[RFC] Add compile-time checking of mp_printf format strings #17556

jepler · 2025-06-24T08:34:10Z

Summary

It's always nice when errors can be detected at compile time. In traditional C programs, gcc can check that the printf argument types match the printf format string. This has not been possible up to now with mp_printf, because it has both extensions to standard printf (e.g., the %q format type) and is missing things in standard printf (e.g., %zd is not supported).

To that end, I have developed a GCC plugin that does this checking at compile time. I've also made the necessary changes for the unix coverage build to complete with the plugin enabled, and enabled it during the coverage build process.

Creating in draft mode to get feedback and also because this is cumulative with some other outstanding PRs that are needed to get the CI board to green.

Testing

I built the unix port coverage variant & ran the tests locally. The plugin itself should cause no code changes. There is a small code growth reported, so one of the added casts must not actually be a no-op. I have not determined which one.

Trade-offs and Alternatives

As a gcc plugin this can only support gcc-based toolchains. clang and proprietary compilers would not work. This does not seem important, as this feature only produces diagnostics.
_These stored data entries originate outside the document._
/-- A flask is created: EMPTY, with its quotas, key and page (R264–R266). -/
def State.newFlask (s : State) (f : FlaskId) (p : CreateP) : State :=
  let old := s.flask f
  let sh := s.freeShapers p.shQuota.toNat
  let s := s.setFlask f { Flask.reset with
    st := .empty, host := p.host.extractLsb' 0 2, vectors := p.vectors.toNat, nladles := p.ladles.toNat, qpQuota := p.qpQuota.toNat
    mrQuota := p.mrQuota.toNat, shQuota := p.shQuota.toNat, drainUs := if p.drainUs = 0 then 10000 else p.drainUs.extractLsb' 0 16
    key := some (BitVec.ofNat 512 (s.random 8)), vecFirst := 8 * f.toNat, stray := old.stray, ladles := old.ladles, shapers := sh
    lastStatus := old.lastStatus, lastSquashed := old.lastSquashed, lastByTenant := old.lastByTenant }
  sh.foldl (fun s i => s.setShaper i { Shaper.free with flask := flaskDom f }) { s with fresh := s.fresh + 8 }

/-- Whether the quotas fit what other flasks leave (R265). -/
def State.quotasFit (s : State) (p : CreateP) : Bool :=
  decide (s.reserved (·.qpQuota) + p.qpQuota.toNat ≤ 262144 ∧ s.reserved (·.mrQuota) + p.mrQuota.toNat ≤ 1048576 ∧
    s.reserved (·.shQuota) + p.shQuota.toNat ≤ 65536)

def State.freeFlask (s : State) : Option FlaskId :=
  ((List.range 256).map fun i => (BitVec.ofNat 8 i : FlaskId)).find? fun f => decide ((s.flask f).st = .free)

/-- CREATE; in test and recovery mode `WRONG_STATE` (R511). -/
def execCreate (h : CmdHdr) (p : CreateP) (s : State) : Host.Outcome State Fault Refusal :=
  s.command h (.create h p) fun s =>
    if 255 < p.flask.toNat ∧ p.flask ≠ 0xFFFF then s.done h St.malformed
    else
      let named : Option FlaskId := if p.flask = 0xFFFF then s.freeFlask else some (BitVec.ofNat 8 p.flask.toNat)
      match named with
      | none => s.done h (if createLegal p then St.noCapacity else St.malformed)
      | some f =>
        if (s.flask f).st = .failed then s.done h St.uncorrectable
        else if !(createLegal p) then s.done h St.malformed
        else if (s.flask f).st ≠ .free ∨ s.phase ≠ .service then s.done h St.wrongState
        else if !s.quotasFit p then s.done h St.noCapacity
        else (((s.newFlask f p).mirrorNow (.key f)).mirrorNow (.flask f)).complete h.ladle h.tag St.success (f.setWidth 32) []

/-! ### Steps 1 to 3 of a reset (R275) -/

/-- The ladles of a flask that exist. -/
def Flask.ladleNos (fl : Flask) : List (BitVec 4) := (List.range fl.nladles).map fun n => BitVec.ofNat 4 n

/-- Commands of a flask's ladle that have not started complete: those read, then those still in the ring (R275, step 1). -/
def State.loseUnstarted (s : State) (f : FlaskId) (n : BitVec 4) : State :=
  let l := LadleRef.flask f n
  let d := s.ladle l
  let s := (d.cmds.filter fun c => !c.started).foldl (fun s c => s.complete l c.tag St.abortedByReset 0 []) s
  let unread := (List.range (ahead d.sqSize d.sqHead d.sqTail)).map fun i => (d.sqHead + i) % d.sqSize
  if !d.enabled then s
  else unread.foldl (fun s i =>
    let r := s.hubRead (flaskDom f) .hub (d.sqBase.toNat + 64 * i) 8
    let b := r.1 ++ List.replicate 8 0
    let s := r.2.1.setLadle l { r.2.1.ladle l with sqHead := (i + 1) % d.sqSize }
    s.putCompletion l ⟨BitVec.ofNat 32 (fieldAt b 4 4), St.abortedByReset, false, fieldAt b 2 2 / 2 % 2 == 1, 0,
      BitVec.ofNat 16 (fieldAt b 0 2), []⟩) s

/-- Whether the flask has clusters or granules on the die. -/
def Flask.onDie (fl : Flask) (x : Die) : Bool :=
  fl.clusters.any (fun cl => decide (cl.toNat / 512 = x.toNat)) || fl.granules.any fun g => decide (g / 1192 = x.toNat)

/-- The cores of a flask. -/
def Flask.cores (fl : Flask) : List CoreId := (List.range (fl.clusters.length * 256)).filterMap (coreAt fl.clusters)

/-- A flask's cores stop: what their engines execute ends, and what they hold in registers stays (R118, R157). -/
def State.haltCores (s : State) (f : FlaskId) : State :=
  (s.flask f).cores.foldl (fun s c => (s.stopEngines c).modCore (.core c) fun k => { k with run := if k.run = .running then .held else k.run }) s

/-- Takes of the flask, under way or waiting, end (R276, R495). -/
def State.squashTakes (s : State) (f : FlaskId) : State :=
  let s := (s.ing.takes.filter fun t => t.flask == f).foldl (fun s t => s.endTake t St.abortedByReset) s
  let w := s.ing.waiting.filter fun x => x.1 == f
  let s := { s with ing := { s.ing with waiting := s.ing.waiting.filter fun x => !(x.1 == f) } }
  w.foldl (fun s x => s.complete x.2.1 x.2.2 St.abortedByReset 0 []) s
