/-- OWNER_LOST, OWNER_HOLD_EXPIRY, MCTP_HEARTBEAT and MGMT_LIVENESS_LAPSE (R433, R434, R439, R441). -/
def Claims.OwnersAreLost : Prop :=
  (∀ s : State, s.own.valid = true → s.own.holding = false → s.masterLive s.own.master = false →
    Answers (exec .ownerLost s) fun t => t.own = { s.own with holding := true, hand := none } ∧ t.mem.lp = s.mem.lp ∧
      t.fw.logNext ≠ s.fw.logNext) ∧
  (∀ s : State, s.own.holding = true → s.ownWaits = false →
    (s.own.valid = true → s.masterLive s.own.master = true → exec .ownerHoldExpiry s = .next { s with own := { s.own with holding := false } }) ∧
    (s.own.valid = false ∨ s.masterLive s.own.master = false → Answers (exec .ownerHoldExpiry s) fun t => t.own.valid = false ∧ t.own.holding = false ∧
      t.own.claims = s.own.claims ∧ (s.own.claims ≠ [] → s.own.next = none → t.own.electing = true))) ∧
  (∀ s : State, Answers (exec .mctpHeartbeat s) fun t => t.own.mgmtLive = true ∧ t.own.valid = s.own.valid ∧
    t.own.holding = (s.own.holding && !(s.own.valid && { s with own := { s.own with mgmtLive := true } }.masterLive s.own.master))) ∧
  (∀ s : State, exec .mgmtLivenessLapse s = .next { s with own := { s.own with mgmtLive := false } })

/-- Ownership of the module. -/
def Obligations.Ownership : Prop := Claims.OwnersChange ∧ Claims.OwnersAreLost

/-! ### Twins (R454–R477) -/

/-- TWIN_PAIR, TWIN_POLICY, TWIN_READMIT and TWIN_UNPAIR (R458–R461, R470, R474, R475). -/
def Claims.TwinCommands : Prop :=
  (∀ (s : State) (h : CmdHdr) (off : Word) (trains : Bool),
    let i := Instr.twinPair h off trains
    let b := s.begun h i
    let r := b.hubRead 0x100 .hub (stagingBase + off.toNat) 192
    s.starts h i = true →
    (b.twin.st ≠ .unpaired → exec i s = .next (b.done h St.wrongState)) ∧
    (b.twin.st = .unpaired → off.toNat + 192 ≤ 2 ^ 28 → r.2.2 = .ok →
      (∀ st, pairBad b.ident r.1 = some st → exec i s = .next (r.2.1.done h st)) ∧
      (pairBad b.ident r.1 = none →
        (b.pairSigned r.1 = false → exec i s = .next (r.2.1.done h St.badSignature)) ∧
        (b.pairSigned r.1 = true → b.pairKey r.1 = none → exec i s = .next (r.2.1.done h 0x00B4)) ∧
        (∀ k, b.pairSigned r.1 = true → b.pairKey r.1 = some k →
          (trains = false ∨ r.2.1.twinDead = true → exec i s = .next (r.2.1.done h 0x00C0)) ∧
          (trains = true → r.2.1.twinDead = false → Answers (exec i s) fun t =>
            t.twin.st = .pairing ∧ t.twin.kp = some k ∧ t.twin.link = true ∧ t.twin.pairTag = some h.tag ∧
            t.twin.roleB = pairRoleB b.ident r.1 ∧ t.out = r.2.1.out ++ [.twin 1 0 (.hello b.pubKey .pairing)
              (t.linkTag t.twin.roleB 1 0 (.hello b.pubKey .pairing))]))))) ∧
  (∀ (s : State) (h : CmdHdr) (p : TwinPolicyP) (f : FlaskId),
    let i := Instr.twinPolicy h p
    let b := s.begun h i
    s.starts h i = true → p.flask.toNat = f.toNat →
    (b.twin.st = .unpaired → exec i s = .next (b.done h 0x00C2)) ∧
    (b.twin.st ≠ .unpaired → (b.flask f).st ≠ .failed → (b.flask f).st ≠ .free → p.host.toNat ≤ 2 →
      (p.keySlot.toNat < 512 ∨ p.keySlot = 0xFFFF) → (p.area.toNat < 16 ∨ p.area = 0xFF) →
      exec i s = .next (((b.setFlask f { b.flask f with policy := some p }).mirrorNow (.flask f)).done h St.success))) ∧
  (∀ (s : State) (h : CmdHdr),
    let i := Instr.twinReadmit h
    let b := s.begun h i
    s.starts h i = true → b.twin.st = .survivor →
    (b.twin.peer ≠ some .fenced ∨ b.twin.link = false → exec i s = .next (b.done h St.wrongState)) ∧
    (b.twin.peer = some .fenced → b.twin.link = true → b.twin.readmitTag = none → b.twin.kp.isSome = true → Answers (exec i s) fun t =>
      t.twin.readmitTag = some h.tag ∧ t.out = b.out ++ [.twin b.twin.epoch b.twin.seqOut (.hello b.pubKey .readmitting)
        (b.linkTag b.twin.roleB b.twin.epoch b.twin.seqOut (.hello b.pubKey .readmitting))])) ∧
  (∀ (s : State) (h : CmdHdr),
    let i := Instr.twinUnpair h
    let b := s.begun h i
    s.starts h i = true →
    (b.twin.st = .unpaired → exec i s = .next (b.done h St.wrongState)) ∧
    (b.twin.st ≠ .unpaired → Completes s i h St.success 0 [] fun e => e.twin = { Twin.reset with cable := b.twin.cable } ∧ e.mem = b.mem))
The plugin is GPL licensed. I started with a GPL-licensed plugin template, and plugins need to be GPL-or-compatible in license in order to be loaded in gcc anyway. The plugin code IMO does not affect the license situation of the output object code, as you'd get the exact same code with or without the plugin.

Missing support for:

Knowing whether %ll is runtime-supported
handling enum argmuents properly (just one enum was %d printed in the coverage test and I added a cast instead of fixing the checker)
Whether to add & use defines similar to standard PRId32 for printing mp_{u,}int_t values: some ports need %d and others %ld, and maybe some even need %lld (I think maybe 32-bit nanbox builds would require this, for example). e.g., #define PRIdPY "lld" next to typedef long long mp_int_t. This would replace (int) casts which was the easiest way to get local builds to finish.

CI may need a new package installed -- debian needed gcc-12-plugin-dev and there's no gcc-plugin-dev (w/o version number) package to install the 'usual' one). I tried to code this, we'll see if it works.

Whether to enable it on more ports. This could catch problems in port-specific files, or for different fundamental object sizes.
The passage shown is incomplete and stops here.